Your goal :: I'd like an exact copy of every line from the start of the entries below through the line containing "Completes (exec (.addI x) s) fun t =>", please.

START Extracted material

/-- 42_arithmetic.md section 3 and 92_eei_decisions.md D6, D9: the source of a shift is Vy, VF the bit shifted out. -/
def Obligations.ShiftsTakeVyAndMoveABitOut : Prop :=
  ∀ (x y : Reg) (s : State),
    (Completes (exec (.shrReg x y) s) fun t =>
        (x ≠ 15 → (t.reg x).toNat = (s.reg y).toNat / 2) ∧ (t.reg 15).toNat = (s.reg y).toNat % 2 ∧
        (∀ r, r ≠ x → r ≠ 15 → t.reg r = s.reg r) ∧
        t.pc = s.pc + 2 ∧ ChangesOnly [.v, .pc] s t) ∧
    (Completes (exec (.shlReg x y) s) fun t =>
        (x ≠ 15 → (t.reg x).toNat = (s.reg y).toNat * 2 % 256) ∧ (t.reg 15).toNat = (s.reg y).toNat / 128 ∧
        (∀ r, r ≠ x → r ≠ 15 → t.reg r = s.reg r) ∧
        t.pc = s.pc + 2 ∧ ChangesOnly [.v, .pc] s t)

/-- 42_arithmetic.md section 4 and 92_eei_decisions.md D11: I wraps at 16 bits, no flag, no fault. -/
def Obligations.AddToIWrapsAtSixteenBits : Prop :=
  ∀ (x : Reg) (s : State),
    Completes (exec (.addI x) s) fun t =>
      t.i.toNat = (s.i.toNat + (s.reg x).toNat) % 65536 ∧ t.pc = s.pc + 2 ∧ ChangesOnly [.i, .pc] s t

/-! ## Transfer -/

/-- 43_transfer.md, 6XNN and ANNN, with their encodings (general knowledge in the spec, log 6). -/
def Obligations.ImmediatesAreLoaded : Prop :=
  ∀ (x : Reg) (nn : Byte) (nnn : Addr12) (s : State),
    (decode (0x6#4 ++ nibble x ++ nn) = .ok (.ldImm x nn) ∧
      Completes (exec (.ldImm x nn) s) fun t =>
        t.reg x = nn ∧ (∀ r, r ≠ x → t.reg r = s.reg r) ∧ t.pc = s.pc + 2 ∧ ChangesOnly [.v, .pc] s t) ∧
    (decode (0xA#4 ++ nnn) = .ok (.ldI nnn) ∧
      Completes (exec (.ldI nnn) s) fun t =>
        t.i.toNat = nnn.toNat ∧ t.pc = s.pc + 2 ∧ ChangesOnly [.i, .pc] s t)

/-- 43_transfer.md, 8XY0, and 92_eei_decisions.md D7: a copy, and VF is not cleared. -/
def Obligations.CopyKeepsVF : Prop :=
  ∀ (x y : Reg) (s : State),
    Completes (exec (.ldReg x y) s) fun t =>
      t.reg x = s.reg y ∧ (∀ r, r ≠ x → t.reg r = s.reg r) ∧ t.pc = s.pc + 2 ∧ ChangesOnly [.v, .pc] s t

/-- 43_transfer.md, FX33, with its encoding (log 6; the digit order is general knowledge in the spec, log 7): hundreds,
tens and ones at I, I + 1, I + 2, every other byte as before; out of range, the fault and nothing written. -/
def Obligations.BcdStoresThreeDigits : Prop :=
  ∀ (x : Reg) (s : State),
    decode (0xF#4 ++ nibble x ++ 0x33#8) = .ok (.ldB x) ∧
    (s.i.toNat + 2 < 4096 → Completes (exec (.ldB x) s) fun t =>
      (Memory.read t.mem (s.dataAddr 0)).toNat = (s.reg x).toNat / 100 ∧
      (Memory.read t.mem (s.dataAddr 1)).toNat = (s.reg x).toNat / 10 % 10 ∧
      (Memory.read t.mem (s.dataAddr 2)).toNat = (s.reg x).toNat % 10 ∧
      (∀ a, (∀ k < 3, a ≠ s.dataAddr k) → Memory.read t.mem a = Memory.read s.mem a) ∧
      t.pc = s.pc + 2 ∧ ChangesOnly [.mem, .pc] s t) ∧
    (4096 ≤ s.i.toNat + 2 → exec (.ldB x) s = .next { s with
      mode := .halted (.outOfBoundsAccess (if 4096 ≤ s.i.toNat then s.i else 0x1000#16) s.pc) })

/-- 43_transfer.md, FX55, and 92_eei_decisions.md D8: V0 to Vx at I to I + x, every other byte as before, and I moved past
them. -/
def Obligations.BlockStoreWritesV0ToVx : Prop :=
  ∀ (x : Reg) (s : State), s.i.toNat + x.val < 4096 →
    Completes (exec (.ldMemVx x) s) fun t =>
      (∀ r : Reg, r ≤ x → Memory.read t.mem (s.dataAddr r.val) = s.reg r) ∧
      (∀ a, (∀ k ≤ x.val, a ≠ s.dataAddr k) → Memory.read t.mem a = Memory.read s.mem a) ∧
      t.i.toNat = s.i.toNat + x.val + 1 ∧ t.pc = s.pc + 2 ∧ ChangesOnly [.mem, .i, .pc] s t

/-- 43_transfer.md, FX65, and 92_eei_decisions.md D8: V0 to Vx from I to I + x, no other register, and I moved past them. -/
def Obligations.BlockLoadReadsV0ToVx : Prop :=
  ∀ (x : Reg) (s : State), s.i.toNat + x.val < 4096 →
    Completes (exec (.ldVxMem x) s) fun t =>
      (∀ r : Reg, r ≤ x → t.reg r = Memory.read s.mem (s.dataAddr r.val)) ∧
      (∀ r : Reg, x < r → t.reg r = s.reg r) ∧
      t.i.toNat = s.i.toNat + x.val + 1 ∧ t.pc = s.pc + 2 ∧ ChangesOnly [.v, .i, .pc] s t

/-- 43_transfer.md, FX55 and FX65 together: a block stored and loaded back from the same I gives the registers their
stored values, whatever they held in between. -/
def Obligations.BlockStoreThenLoadRestores : Prop :=
  ∀ (x : Reg) (s : State) (between : Vector Byte 16), s.i.toNat + x.val < 4096 →
    Completes (exec (.ldMemVx x) s) fun t =>
      Completes (exec (.ldVxMem x) { t with i := s.i, v := between }) fun u =>
        ∀ r : Reg, r ≤ x → u.reg r = s.reg r

/-- 20_memory.md section 7 and 92_eei_decisions.md D35: the word fetched inside a block just stored is made of the stored
registers, the lower address its high byte. -/
def Obligations.FetchSeesTheStoredBlock : Prop :=
  ∀ (x r q : Reg) (s : State), s.i.toNat + x.val < 4096 → q.val = r.val + 1 → q ≤ x →
    Completes (exec (.ldMemVx x) s) fun t =>
      fetchWord t.mem (s.dataAddr r.val) = s.reg r ++ s.reg q

/-- 20_memory.md sections 2 and 3, 92_eei_decisions.md D21, D22: FX33, FX55, FX65 and DXYN with a byte out of range record
the lowest such address and write nothing else. -/
def Obligations.DataAccessOutOfRangeHalts : Prop :=
  ∀ (x y : Reg) (n : Fin 16) (s : State),
    ∀ c ∈ [(Instr.ldB x, 3), (Instr.ldMemVx x, x.val + 1), (Instr.ldVxMem x, x.val + 1), (Instr.drw x y n, n.val)],
      0 < c.2 → 4096 < s.i.toNat + c.2 →
      exec c.1 s = .next { s with
        mode := .halted (.outOfBoundsAccess (if 4096 ≤ s.i.toNat then s.i else 0x1000#16) s.pc) }

/-! ## Random, timers, font -/

/-- 44_random.md, CXNN, with its encoding (general knowledge in the spec, log 6): for whatever byte `r` the draw gives, Vx
takes `r & nn`; so the bits where nn has a 0 are 0, nn = 0 gives 0 and nn = 0xFF gives the draw. One draw is used up (the
count of draws is the model's own, log 1). Nothing is said of the draw's value. -/
def Obligations.RandomIsTheMaskedDraw : Prop :=
  ∀ (x : Reg) (nn : Byte) (s : State),
    decode (0xC#4 ++ nibble x ++ nn) = .ok (.rnd x nn) ∧
    Completes (exec (.rnd x nn) s) fun t =>
      (∀ k < 8, (t.reg x).getLsbD k = ((Config.random s.draws).getLsbD k && nn.getLsbD k)) ∧
      (nn = 0 → t.reg x = 0) ∧ (nn = 0xFF#8 → t.reg x = Config.random s.draws) ∧
      (∀ r, r ≠ x → t.reg r = s.reg r) ∧ t.draws = s.draws + 1 ∧
      t.pc = s.pc + 2 ∧ ChangesOnly [.v, .draws, .pc] s t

END Extracted material

Written reply ::
/-- 42_arithmetic.md section 3 and 92_eei_decisions.md D6, D9: the source of a shift is Vy, VF the bit shifted out. -/
def Obligations.ShiftsTakeVyAndMoveABitOut : Prop :=
  ∀ (x y : Reg) (s : State),
    (Completes (exec (.shrReg x y) s) fun t =>
        (x ≠ 15 → (t.reg x).toNat = (s.reg y).toNat / 2) ∧ (t.reg 15).toNat = (s.reg y).toNat % 2 ∧
        (∀ r, r ≠ x → r ≠ 15 → t.reg r = s.reg r) ∧
        t.pc = s.pc + 2 ∧ ChangesOnly [.v, .pc] s t) ∧
    (Completes (exec (.shlReg x y) s) fun t =>
        (x ≠ 15 → (t.reg x).toNat = (s.reg y).toNat * 2 % 256) ∧ (t.reg 15).toNat = (s.reg y).toNat / 128 ∧
        (∀ r, r ≠ x → r ≠ 15 → t.reg r = s.reg r) ∧
        t.pc = s.pc + 2 ∧ ChangesOnly [.v, .pc] s t)

/-- 42_arithmetic.md section 4 and 92_eei_decisions.md D11: I wraps at 16 bits, no flag, no fault. -/
def Obligations.AddToIWrapsAtSixteenBits : Prop :=
  ∀ (x : Reg) (s : State),
    Completes (exec (.addI x) s) fun t =>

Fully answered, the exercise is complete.